Automatic text classification methods, such as domain classification, make it possible for data owners to structure their data in a scalable and reproducible manner, which not only means that large numbers of documents can be sorted automatically in a very short amount of time, but also that classification criteria can remain consistent over longer periods. Moreover, text classification methods allow businesses to acquire valuable, real-time knowledge about the performance of their tools or services, which enables better and more accurate decision-making.
For example, a domain classification algorithm can be used to organize documents in an unstructured database by topic. This opens the way to a large variety of further, more specific applications, which can include anything from analyzing current trends in online discussion forums to selecting the right kind of training data for a machine translation (MT) system.

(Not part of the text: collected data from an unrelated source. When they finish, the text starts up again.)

/-- The pages of a die block are gone. -/
def dropPages (s : State) (die block : Nat) : State :=
  let hit (l : Nat) : Bool := l / 2 ^ 26 = die && l / 2 ^ 12 % 2 ^ 12 = block
  { s with
    flash := { s.flash with pages := s.flash.pages.filter (fun p => !hit p.1) }
    ledger := { s.ledger with openRows := s.ledger.openRows.filter (fun l => !hit l) } }

/-- The jobs of the ledger on a band have ended. -/
def endCare (s : State) (k : Nat) : State :=
  (s.ledger.care.filter (fun c => c.band = k)).foldl (fun s c =>
    let s := { s with ledger := { s.ledger with care := s.ledger.care.filter (fun x => x ≠ c) } }
    match c.entry with
    | some i => freeFamily s i
    | none => { s with tally := { s.tally with waiting := s.tally.waiting.filter (fun r => r.origin ≠ .internal c.job k) } }) s

/-- One die block of a band has been erased or has failed to: it is retired where R152 to R154 say so, and the band is free once all its
positions are done. -/
def blockErased (s : State) (die block : Nat) (ok : Bool) : State :=
  let k := bandAt s die block
  let pos := positionOf die
  let s := dropPages s die block
  let due := (bandOf s k).retireAt.contains pos
  let waiting := (bandOf s k).erasing.contains pos
  let s := bandMod s k (fun b => { b with
    erasing := b.erasing.filter (· ≠ pos), retireAt := b.retireAt.filter (· ≠ pos), rung3 := tdel b.rung3 pos })
  let s := if due || !ok then retireBlock s k pos else s
  let b := bandOf s k
  if b.st = .retired then endCare s k
  else if waiting && b.erasing = [] then
    wearCheck (bandMod (endCare s k) k (fun b => { Band.reset with erases := b.erases + 1, standIn := b.standIn }))
  else s

/-! ## Poisoning -/

/-- The IU whose valid copy lies at the codeword's page, where its map entry still points there (R161). -/
def iuAt (s : State) (a : FlashAddr) : Option Nat :=
  ((tget s.flash.pages (locOf a)).bind (fun p => p.iu)).filter (fun iu => (mapAt s iu).mapped && (mapAt s iu).loc = locOf a)

/-- Set a POISON bit; answers the LBA that its codeword belongs to, none where the bit stood already (R161, R163). -/
def poisonOne (s : State) (a : FlashAddr) : List (Nat × Nat) × State :=
  match iuAt s a with
  | none => ([], s)
  | some iu =>
    let e := mapAt s iu
    if bit e.poison a.cw then ([], s)
    else (poisonedLbas s iu (setBit 0 a.cw), retireLater (mapSet s iu { e with poison := setBit e.poison a.cw }) a)

/-- Poison several codewords of a stripe row. -/
def poisonRow (s : State) : List FlashAddr → List (Nat × Nat) × State
  | [] => ([], s)
  | a :: rest =>
    let p := poisonOne s a
    let q := poisonRow p.2 rest
    (p.1 ++ q.1, q.2)

/-- The record of a poisoned row (R161, R382). -/
def poisonRecord (a : FlashAddr) (lbas : List (Nat × Nat)) : Record :=
  let sorted := sortBy (fun (x y : Nat × Nat) => decide (x.1 < y.1) || (x.1 = y.1 && decide (x.2 ≤ y.2))) lbas
  let first := sorted.headD (0, 0)
  { Record.of 0x0601 with
    hasAddr := true
    a := first.1 + 2 ^ 32 * first.2 + 2 ^ 96 * lbas.dedup.length
    b := packAddr a
    c := ((lbas.map (fun x => x.1 - 1)).dedup).foldl setBit 0 }

/-! ## Keys, extents and bound streams -/

/-- A namespace gets a new data key (R400, R401): its generation rises by 1. -/
def newKey (s : State) (nsid : Nat) : State :=
  let s := drbg s 1
  { s with keys := { s.keys with gens := tmod s.keys.gens nsid 0 (fun n => wrap 32 (n + 1)) } }

/-- The streams bound to a namespace. -/
def boundStreams (s : State) (nsid : Nat) : List (Nat × Stream) := s.streams.table.filter (fun p => p.2.nsid = nsid)

/-- Has a stream bound to a namespace a chunk admitted (R251). -/
def boundBusy (s : State) (nsid : Nat) : Bool := (boundStreams s nsid).any (fun p => p.2.chunks ≠ [] || p.2.ended.isSome)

Other text classification tasks include natural language processing problems such as spam filtering, sentiment analysis, and language identification, all of which share the fundamental challenge of having to make sense of structural, linguistic, and semantic cues in written documents to successfully assign a correct category label to them. Domain identification, along with related tasks like the ones listed above, provides the foundation for a wide range of NLP solutions.

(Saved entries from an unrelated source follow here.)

-- ==== Sys2Proof/Machine/TicketOps.lean ====
section
/-!
DEFINITION. Loom tickets (R205 to R207, R214, R215, R240): what a TICKET is checked for, how it is taken, and the tickets
that wait for a ticket slot.
-/

namespace Sys2Proof.Machine

/-- Is `n` bytes from `a` inside a region of `size` bytes. -/
def fits (size a n : Nat) : Bool := decide (a + n ≤ size)

/-- Bytes that an invocation's slice holds or will hold: rows in hand-off staging and outputs of tickets in flight. -/
def sliceBytes (s : State) (inv : Nat) (v : Invocation) : Nat :=
  ((s.streams.handRows.filter (fun x => x.1 = inv)).map (fun x => x.2.2.length)).sum +
  ((v.tickets.filter (fun t => t.state = 0 && planTarget (planEntry (programOf s v.program) t.plan) = 2)).map
    (fun t => (planRegions (planEntry (programOf s v.program) t.plan)).2.2.2)).sum

/-- Is the output region of a ticket in its place (R215, R297). -/
def outputInside (s : State) (inv : Nat) (v : Invocation) (b : Bytes) (arg : Nat) : Bool :=
  let n := (planRegions b).2.2.2
  let o := argField arg 2
  match planTarget b with
  | 0 => fits v.windowSize o n
  | 1 => match (rangesOf s v)[o / 2 ^ 40 % 8]? with
    | some r => fits r.2 (o % 2 ^ 40) n
    | none => false
  | _ => decide (1 ≤ o) && decide (o ≤ 255) && odVal s 0x2920 o ≠ 0 && decide (sliceBytes s inv v + n ≤ 33554432)

/-- What a TICKET faults with, if anything: its plan entry (R205, R213, R214, R240), then its argument block (R215). -/
def ticketFault (s : State) (g : Gang) (v : Invocation) (lane plan at_ : Nat) : Option GangFault :=
  let p := programOf s v.program
  let b := planEntry p plan
  let one := maskOf [lane]
  let refused : Bool :=
    decide (planCount p ≤ plan) ||
    (match planW b with
     | some w => decide (stepCap s < w)
     | none => true) ||
    (planState b && (match v.stream with
     | none => true
     | some sid => match tget s.streams.table sid with
       | some st => decide (st.channels < planBase b + planN b)
       | none => true))
  if refused then some ⟨0x09, one, 0, plan⟩
  else if at_ % 64 ≠ 0 then some ⟨0x07, one, at_, 32⟩
  else if !fits v.windowSize at_ 32 then some ⟨0x06, one, at_, v.rsid⟩
  else
    let arg := leNat (mread v.window at_ 32)
    let r := planRegions b
    if !fits v.windowSize (argField arg 0) r.1 then some ⟨0x06, one, argField arg 0, v.rsid⟩
    else if r.2.1 ≠ 0 && !fits v.windowSize (argField arg 1) r.2.1 then some ⟨0x06, one, argField arg 1, v.rsid⟩
    else if r.2.2.1 ≠ 0 && !fits v.windowSize (argField arg 3) r.2.2.1 then some ⟨0x06, one, argField arg 3, v.rsid⟩
    else if !outputInside s g.inv v b arg then some ⟨0x06, one, argField arg 2, v.rsid⟩
    else none

/-- Ticket numbers count up and wrap from 65,535 to 1 (R205). -/
def nextTicketNo (n : Nat) : Nat := if 65535 ≤ n then 1 else n + 1

/-- Take a ticket for a lane (R205): its number in rd, the lane goes on. The argument block is read now. The ticket's INTERNAL child is
admitted at the boundary at which its step is placed (R18). TICKET accepted is progress. -/
def takeTicket (s : State) (ref : GangRef) (g : Gang) (v : Invocation) (lane rd plan at_ : Nat) : State :=
  let n := if v.nextTicket = 0 then 1 else v.nextTicket
  let arg := leNat (mread v.window at_ 32)
  let g := progressed (advance (regPutNat { g with outstanding := g.outstanding ++ [n], blocked := tdel g.blocked lane } lane rd n)
    [lane])
  let s := invMod (gangPut s ref g) g.inv (fun v =>
    { v with nextTicket := nextTicketNo n, tickets := v.tickets ++ [⟨n, ref.unit, g.index, plan, arg, 0⟩] })
  count s (0x6100 + ref.unit) 5 1

/-- A lane that waits for a ticket slot takes it where its gang has fewer than 4 tickets outstanding. TICKET then issues, and its
argument block is checked as it stands (R215). -/
def retryOne (s : State) (ref : GangRef) : State :=
  match gangAt s ref with
  | none => s
  | some g =>
    match g.blocked.find? (fun p => p.2.kind = 4), tget s.compute.invs g.inv with
    | some (lane, x), some v =>
      if g.fault.isSome || decide (4 ≤ g.outstanding.length) then s
      else
        let plan := (regAt g lane x.ra).toNat
        let at_ := (regAt g lane x.rb).toNat
        match ticketFault s g v lane plan at_ with
        | some f => faultWith s ref g f
        | none => takeTicket s ref g v lane x.rd plan at_
    | _, _ => s

/-- Every gang that waits for a ticket slot. -/
def waitingForSlot (s : State) : List GangRef :=
  s.compute.cores.flatMap (fun c => (c.2.gangs.filter (fun g => g.2.blocked.any (fun p => p.2.kind = 4))).map
    (fun g => ⟨c.1 + 24, g.1⟩))

/-- Let the waiting TICKETs in (R205). -/
def retryTickets (s : State) : State := (waitingForSlot s).foldl retryOne s

/-- The ticket of a number. -/
def ticketNo (v : Invocation) (n : Nat) : Option Ticket := v.tickets.find? (fun t => t.number = n)

/-- Release the numbers of tickets that have ended (R206). -/
def releaseTickets (s : State) (inv : Nat) (ns : List Nat) : State :=
  invMod s inv (fun v => { v with tickets := v.tickets.filter (fun t => !(t.state ≠ 0 && ns.contains t.number)) })

end Sys2Proof.Machine
end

Domain classification can be performed either manually or automatically. However, since manual text classification requires intensive labor conducted by experts and is therefore no longer applicable in the age of big data, we focus on automatic methods for the remainder of this article.

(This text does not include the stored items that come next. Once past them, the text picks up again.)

-- ==== Sys2Proof/Machine/SiftOps.lean ====
section
/-!
DEFINITION. Operations of the sifters (chapter 11): index headers and regions, scores, predicates, the query block, the walk of
a GRAPH search, and the order of results.
-/

namespace Sys2Proof.Machine

/-! ## Index headers (Table 11.4) -/

/-- Format of a header: 0 FLAT, 1 GRAPH, 2 BINNED. -/
def ixFormat (b : Bytes) : Nat := fieldAt b 6 1

/-- Are the codes BINARY. -/
def ixBinary (b : Bytes) : Bool := fieldAt b 7 1 = 1

/-- Metric: 0 L2, 1 IP, 2 COSINE, 3 HAMMING. -/
def ixMetric (b : Bytes) : Nat := fieldAt b 8 1

/-- Does every vector carry an attribute record. -/
def ixRecords (b : Bytes) : Bool := fieldAt b 9 1 = 1

/-- Dimension D, or code bits B. -/
def ixDim (b : Bytes) : Nat := fieldAt b 10 2

/-- Subspaces m. -/
def ixSubs (b : Bytes) : Nat := fieldAt b 12 2

/-- Elements of a subspace. -/
def ixDm (b : Bytes) : Nat := ixDim b / ixSubs b

/-- Vector count N. -/
def ixCount (b : Bytes) : Nat := fieldAt b 24 8

/-- The header's field number `i` of those at bytes 32 to 87: codebook, codes, bin table or nodes, centroids or upper index,
bin count or upper pages, upper node count, entry node. -/
def ixField (b : Bytes) (i : Nat) : Nat := fieldAt b (32 + 8 * i) 8

/-- Bytes of a code. -/
def ixCodeBytes (b : Bytes) : Nat := if ixBinary b then ixDim b / 8 else ixSubs b

/-- Byte of a vector record at which its code begins. -/
def ixCodeAt (b : Bytes) : Nat := if ixRecords b then 48 else 16

/-- The stride S. -/
def ixStride (b : Bytes) : Nat := ceilDiv (ixCodeAt b + ixCodeBytes b) 8 * 8

/-- Records of a block. -/
def ixPerBlock (b : Bytes) : Nat := 4096 / ixStride b

/-- Bytes of the codebook. -/
def ixBookBytes (b : Bytes) : Nat := if ixBinary b then 0 else 1024 * ixDim b

/-- Bytes of a BINNED centroid. -/
def ixCentroidBytes (b : Bytes) : Nat := if ixBinary b then ixDim b / 8 else 4 * ixDim b

/-- Does a header keep Table 11.4 (R256). -/
def headerKept (b : Bytes) : Bool :=
  let f := ixFormat b
  let bin := ixBinary b
  leNat (slice b 0 4) = 0x5853594E && fieldAt b 4 2 = 1 && decide (f ≤ 2) && decide (fieldAt b 7 1 ≤ 1) && decide (ixMetric b ≤ 3) &&
  (decide (ixMetric b = 3) = bin) && decide (fieldAt b 9 1 ≤ 1) &&
  (if bin then ixDim b % 64 = 0 && decide (64 ≤ ixDim b) && decide (ixDim b ≤ 4096) && ixSubs b = 0
   else decide (1 ≤ ixDim b) && decide (ixDim b ≤ 4096) && decide (1 ≤ ixSubs b) && decide (ixSubs b ≤ 256) &&
     ixDim b % ixSubs b = 0 && decide (ixDm b ≤ 64)) &&
  fieldAt b 14 2 = 0 && decide (1 ≤ ixCount b) && decide (ixCount b ≤ 2 ^ 40) && decide (ixStride b ≤ 4096) &&
  ((List.range 5).all (fun i => (f = 2 && i = 4) || ixField b i % 4096 = 0)) &&
  (if f = 2 then decide (1 ≤ ixField b 4) && decide (ixField b 4 ≤ 65536) else true) &&
  (if f = 1 then decide (ixField b 6 < ixCount b) && decide (fieldAt b 88 1 ≤ 15)
   else ixField b 5 = 0 && ixField b 6 = 0 && fieldAt b 88 1 = 0) &&
  (List.range 4007).all (fun i => b.getD (89 + i) 0 = 0)

/-! ## Reading an index -/

/-- The first data unit of an index in its namespace. -/
def ixUnit (ns : Namespace) (slba : Nat) : Nat := slba * unitsPerLba ns.lbaf

/-- Bytes of an index as flash holds them. -/
def flashBytes (s : State) (ns : Namespace) (slba off n : Nat) : Bytes :=
  (List.range n).map (fun i =>
    unitValue s ns (ixUnit ns slba + (off + i) / 4096) / 2 ^ (8 * ((off + i) % 4096)) % 256)



/-- Upper pages of a GRAPH index: one more than the last that its upper index names. -/
def upperPages (read : Nat → Nat → Nat) (b : Bytes) : Nat :=
  (((List.range (ixField b 5)).map (fun i => let a := ixField b 3 + 16 * i; read (a + 12) 4 + read (a + 8) 1)).max?).getD 0

/-- Blocks of the codes region of a FLAT or GRAPH index. -/
def codeBlocks (b : Bytes) : Nat := ceilDiv (ixCount b) (ixPerBlock b)

/-- The data units that hold some parts of an index. -/
def unitsAt (ns : Namespace) (slba : Nat) (regions : List (Nat × Nat)) : List Nat :=
  (regions.flatMap (fun r => if r.2 = 0 then [] else
    (List.range ((r.1 + r.2 - 1) / 4096 + 1 - r.1 / 4096)).map (fun i => ixUnit ns slba + r.1 / 4096 + i))).dedup

/-- Bytes of an index as a read job has brought them. -/
def jobBytes (j : ReadJob) (unit0 off n : Nat) : Bytes :=
  (List.range n).map (fun i => j.value (j.units.idxOf (unit0 + (off + i) / 4096)) / 2 ^ (8 * ((off + i) % 4096)) % 256)

/-- The parts that a Mount copies (R256), as (offset, bytes): `pages` is the number of upper pages. -/
def copyRegions (b : Bytes) (resident : Bool) (pages : Nat) : List (Nat × Nat) :=
  let book := (ixField b 0, ixBookBytes b)
  match ixFormat b with
  | 0 => book :: (if resident then [(ixField b 1, 4096 * codeBlocks b)] else [])
  | 1 => [book, (ixField b 1, 4096 * codeBlocks b), (ixField b 3, 16 * ixField b 5), (ixField b 4, 4096 * pages)]
  | _ => [book, (ixField b 2, 16 * ixField b 4), (ixField b 3, ixCentroidBytes b * ixField b 4)]

/-- DRAM that a slot is charged: the copies; for GRAPH the attribute word and code of every node. -/
def slotCharge (b : Bytes) (resident : Bool) (pages : Nat) : Nat :=
  match ixFormat b with
  | 1 => ixBookBytes b + (8 + ixCodeBytes b) * ixCount b + 16 * ixField b 5 + 4096 * pages
  | _ => ((copyRegions b resident pages).map (fun r => r.2)).sum

/-- The upper pages of a mounted slot. -/
def slotPages (x : IndexSlot) : Nat := upperPages (fun a n => leNat (mread x.copy a n)) x.header

/-- Is a byte of an index read from the slot's DRAM copy. -/
def inCopy (x : IndexSlot) (off : Nat) : Bool :=
  (copyRegions x.header x.resident (if x.format = 1 then slotPages x else 0)).any (fun r => decide (r.1 ≤ off) && decide (off < r.1 + r.2))

/-- Bytes of a mounted index as a search reads them: from the copy where the Mount made one, else from flash (R258). -/
def ixBytes (s : State) (x : IndexSlot) (off n : Nat) : Bytes :=
  if inCopy x off then mread x.copy off n
  else match nsOf s x.nsid with
    | some ns => flashBytes s ns x.slba off n
    | none => List.replicate n 0

/-- A little-endian field of a mounted index. -/
def ixNat (s : State) (x : IndexSlot) (off n : Nat) : Nat := leNat (ixBytes s x off n)

/-- Offset of record `r` of block `blk`. -/
def recordAt (b : Bytes) (blk r : Nat) : Nat := ixField b 1 + 4096 * blk + ixStride b * r

/-- Offset of the record of node `n`. -/
def nodeRecord (b : Bytes) (n : Nat) : Nat := recordAt b (n / ixPerBlock b) (n % ixPerBlock b)

/-! ## Scores (R259) -/

/-- Word `i` of a query of FP32 values. -/
def queryWord (q : Bytes) (i : Nat) : Nat := fieldAt q (4 * i) 4

/-- Distance terms of `n` elements: L2, or the negated inner product (IP and COSINE), fma by fma. -/
def sumTerms (metric n : Nat) (q c : Nat → Nat) : Nat :=
  if metric = 0 then
    (List.range n).foldl (fun a i => let d := f32Add (q i) (f32Neg (c i)); f32Fma d d a) 0
  else f32Neg ((List.range n).foldl (fun a i => f32Fma (q i) (c i) a) 0)

/-- Bits in which two byte strings differ. -/
def hamming (a b : Bytes) : Nat :=
  ((a.zip b).map (fun p => ((List.range 8).filter (fun i => bit p.1 i ≠ bit p.2 i)).length)).sum

/-- The FP32 word of a count. -/
def f32Count (n : Nat) : Nat := f32Of (fvOfInt n)

/-- The score of a code against a query. -/
def codeScore (s : State) (x : IndexSlot) (q code : Bytes) : Nat :=
  let b := x.header
  if ixBinary b then f32Count (hamming code q)
  else
    (List.range (ixSubs b)).foldl (fun a k =>
      f32Add a (sumTerms (ixMetric b) (ixDm b) (fun i => queryWord q (k * ixDm b + i))
        (fun i => ixNat s x (ixField b 0 + 4 * ((256 * k + code.getD k 0) * ixDm b + i)) 4))) 0

/-- The score of a BINNED centroid (R260): one subspace of D elements, or by Hamming. -/
def centroidScore (s : State) (x : IndexSlot) (q : Bytes) (bin : Nat) : Nat :=
  let b := x.header
  let at_ := ixField b 3 + ixCentroidBytes b * bin
  if ixBinary b then f32Count (hamming (ixBytes s x at_ (ixCentroidBytes b)) q)
  else sumTerms (ixMetric b) (ixDim b) (queryWord q) (fun i => ixNat s x (at_ + 4 * i) 4)

/-- Does one score come before another; a NaN comes last. -/
def scoreLt (a b : Nat) : Bool :=
  if f32Val a = .nan then false else if f32Val b = .nan then true else fvLt (f32Val a) (f32Val b)

/-- Order of (score, node). -/
def pairLe (a b : Nat × Nat) : Bool := if scoreLt a.1 b.1 then true else if scoreLt b.1 a.1 then false else decide (a.2 ≤ b.2)

/-- Order of results (R262): score, then member, then vector ID. -/
def hitLe (a b : Hit) : Bool :=
  if scoreLt a.score b.score then true
  else if scoreLt b.score a.score then false
  else if a.member ≠ b.member then decide (a.member < b.member)
  else decide (a.vid ≤ b.vid)

/-- Order of the results of a GRAPH search while it runs (R261): score, then node. -/
def nodeLe (a b : Hit) : Bool := pairLe (a.score, a.node) (b.score, b.node)

/-- Add a result and keep the best k of an order. -/
def addHit (le : Hit → Hit → Bool) (k : Nat) (hits : List Hit) (h : Hit) : List Hit := (insertBy le h hits).take k

/-! ## Predicates (Table 11.7, R263) -/

/-- Compare two integers by a compare code. -/
def cmpInt (code : Nat) (a b : Int) : Bool := condHolds code (decide (a < b)) (decide (a = b))

/-- Bytes of a REC_CMP type. -/
def recBytes (ty : Nat) : Nat :=
  match ty with
  | 0 => 1 | 1 => 2 | 2 => 4 | 3 => 8 | 4 => 4 | 5 => 8 | _ => 4

/-- One clause on an attribute word and a record, before NOT. -/
def clauseRaw (c : Bytes) (w : Nat) (rec_ : Bytes) : Bool :=
  let cmp := fieldAt c 1 1 % 8
  let a := fieldAt c 8 8
  let p := fieldAt c 2 1
  let q := fieldAt c 3 1
  match fieldAt c 0 1 with
  | 0 => Nat.land w a = fieldAt c 16 8
  | 1 => Nat.land w a ≠ 0
  | 2 =>
    let v := w / 2 ^ p % 2 ^ q
    if fieldAt c 4 1 = 1 then cmpInt cmp (toInt q v) (toInt 64 a) else cmpInt cmp v a
  | _ =>
    let n := recBytes q
    let v := fieldAt rec_ p n
    let k := a % 2 ^ (8 * n)
    if q = 6 then fcmpHolds cmp (f32Val v) (f32Val k)
    else if q = 4 ∨ q = 5 then cmpInt cmp (toInt (8 * n) v) (toInt (8 * n) k)
    else cmpInt cmp v k

/-- One clause with its NOT. -/
def clauseHolds (c : Bytes) (w : Nat) (rec_ : Bytes) : Bool :=
  if bit (fieldAt c 1 1) 7 then !clauseRaw c w rec_ else clauseRaw c w rec_

/-- The predicate: left to right, each later clause joined by its JOIN; none passes every vector. -/
def predicate (cs : List Bytes) (w : Nat) (rec_ : Bytes) : Bool :=
  match cs with
  | [] => true
  | c :: rest => rest.foldl (fun r c =>
      if bit (fieldAt c 1 1) 6 then r || clauseHolds c w rec_ else r && clauseHolds c w rec_) (clauseHolds c w rec_)

/-- Does a clause keep Table 11.7; REC_CMP needs an index with records (R264). -/
def clauseKept (records : Bool) (c : Bytes) : Bool :=
  let op := fieldAt c 0 1
  let p := fieldAt c 2 1
  let q := fieldAt c 3 1
  decide (op ≤ 3) && fieldAt c 1 1 / 8 % 8 = 0 && decide (fieldAt c 1 1 % 8 ≤ 5) && fieldAt c 5 3 = 0 &&
  (match op with
   | 2 => decide (p ≤ 63) && decide (1 ≤ q) && decide (q ≤ 64) && decide (fieldAt c 4 1 ≤ 1)
   | 3 => decide (p ≤ 31) && decide (q ≤ 6) && fieldAt c 4 1 = 0 && records
   | _ => p = 0 && q = 0 && fieldAt c 4 1 = 0)

/-! ## The query block (Table 11.9) -/

/-- The clauses of a query. -/
def clausesOf (b : Bytes) : List Bytes := (List.range (fieldAt b 4 2)).map (fun i => slice b (fieldAt b 8 4 + 24 * i) 24)

/-- The query vector or code. -/
def queryOf (x : IndexSlot) (b : Bytes) : Bytes := slice b (fieldAt b 0 4) (ixCentroidBytes x.header)

/-- nprobe, W, Ls, H and member count. -/
def qProbe (b : Bytes) : Nat := fieldAt b 20 2
/-- Beam width W. -/
def qBeam (b : Bytes) : Nat := fieldAt b 22 1
/-- List size Ls. -/
def qList (b : Bytes) : Nat := fieldAt b 24 2
/-- Hop limit H. -/
def qHops (b : Bytes) : Nat := fieldAt b 26 2
/-- Member count. -/
def qMembers (b : Bytes) : Nat := fieldAt b 32 4

/-- Member `i` of the member list. -/
def qMember (b : Bytes) (i : Nat) : Nat := fieldAt b (fieldAt b 28 4 + 4 * i) 4

/-- Regions of a query buffer (offset, bytes): query, clauses, member list, result. -/
def queryRegions (x : IndexSlot) (b : Bytes) : List (Nat × Nat) :=
  [(fieldAt b 0 4, ixCentroidBytes x.header), (fieldAt b 8 4, 24 * fieldAt b 4 2), (fieldAt b 28 4, 4 * qMembers b),
   (fieldAt b 12 4, fieldAt b 16 4)]

/-- Does a list of regions overlap. -/
def anyOverlap : List (Nat × Nat) → Bool
  | [] => false
  | r :: rest => rest.any (overlaps r) || anyOverlap rest

/-- What R264 refuses with Invalid Field in Command, apart from the deadline. -/
def queryBad (x : IndexSlot) (guild : Bool) (k contexts length : Nat) (b : Bytes) : Bool :=
  let f := ixFormat x.header
  decide (k < 1) || decide (1024 < k) || decide (1024 < contexts) || length % 64 ≠ 0 || decide (length < 64) ||
  decide (2097152 < length) || fieldAt b 6 2 ≠ 0 || fieldAt b 23 1 ≠ 0 || fieldAt b 36 28 ≠ 0 || decide (16 < fieldAt b 4 2) ||
  (if f = 2 then decide (qProbe b < 1) || decide (ixField x.header 4 < qProbe b) else qProbe b ≠ 0) ||
  (if f = 1 then decide (qBeam b < 1) || decide (16 < qBeam b) || decide (qList b < k) || decide (4096 < qList b) ||
      decide (qHops b < 1) || decide (256 < qHops b)
   else qBeam b ≠ 0 || qList b ≠ 0 || qHops b ≠ 0) ||
  (if guild then decide (qMembers b < 1) || decide (4096 < qMembers b) ||
      (List.range (qMembers b)).any (fun i => decide (2 ^ 17 ≤ qMember b i))
   else qMembers b ≠ 0) ||
  (queryRegions x b).any (fun r => r.2 ≠ 0 && (r.1 % 8 ≠ 0 || decide (length < r.1 + r.2))) ||
  anyOverlap ((0, 64) :: queryRegions x b) ||
  !(clausesOf b).all (clauseKept (ixRecords x.header)) ||
  decide (fieldAt b 16 4 < 64 + 32 * k + (if guild then 4 * qMembers b else 0))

Domain identification is a subfield of NLP, a discipline that lies at the intersection of linguistics and information technology. Its aim is to gain an understanding of human language, using the tools of computer science, primarily machine learning (ML) and artificial intelligence (AI).
Text classification algorithms are generally divided into three distinct categories: rule-based systems, machine learning models, and hybrid approaches. Rule-based systems, which were particularly popular in the early days of NLP, make use of carefully designed linguistic rules and heuristics that are able to identify patterns in the language of a specific document based on which domain labels can be applied. They often rely on meticulously crafted word lists that help determine the topic of a given text; consider, for example, the Aviation category, which is likely to contain words such as “aircraft”, “altitude”, and “radar”. However, although such algorithms can perform rather well at determining the domain of a piece of text and their inner workings are easy to understand, they require considerable domain expertise and considerable effort to create and maintain.
Nevertheless, instead of applications based primarily on manually prepared linguistic rules, the field is currently dominated by machine learning systems. These can be further separated into three main categories, which are supervised, unsupervised, and semi-supervised systems.
Supervised machine learning algorithms learn from associations between a collection of data points and their corresponding labels. For example, one can train an ML system to correctly identify the topic of news articles by showing the model thousands or even millions of examples from a variety of categories and employing one of many available learning mechanisms. Whether based on deliberately selected features, such as bag-of-words representations or tf-idf vectors, or characteristics of the data that the models discover themselves, they are capable of applying learned “knowledge” when predicting labels for previously unseen texts. Supervised learning mechanisms include the Naive Bayes algorithm, support vector machines, neural networks, and deep learning.
In contrast, unsupervised systems can be used when the training set does not contain any labels and so the model has to essentially learn based solely on the internal characteristics of the data it encounters. Clustering algorithms, which are popular in text classification, fall under this category. On the other hand, semi-supervised ML algorithms learn associations from a combination of labeled and unlabeled training data.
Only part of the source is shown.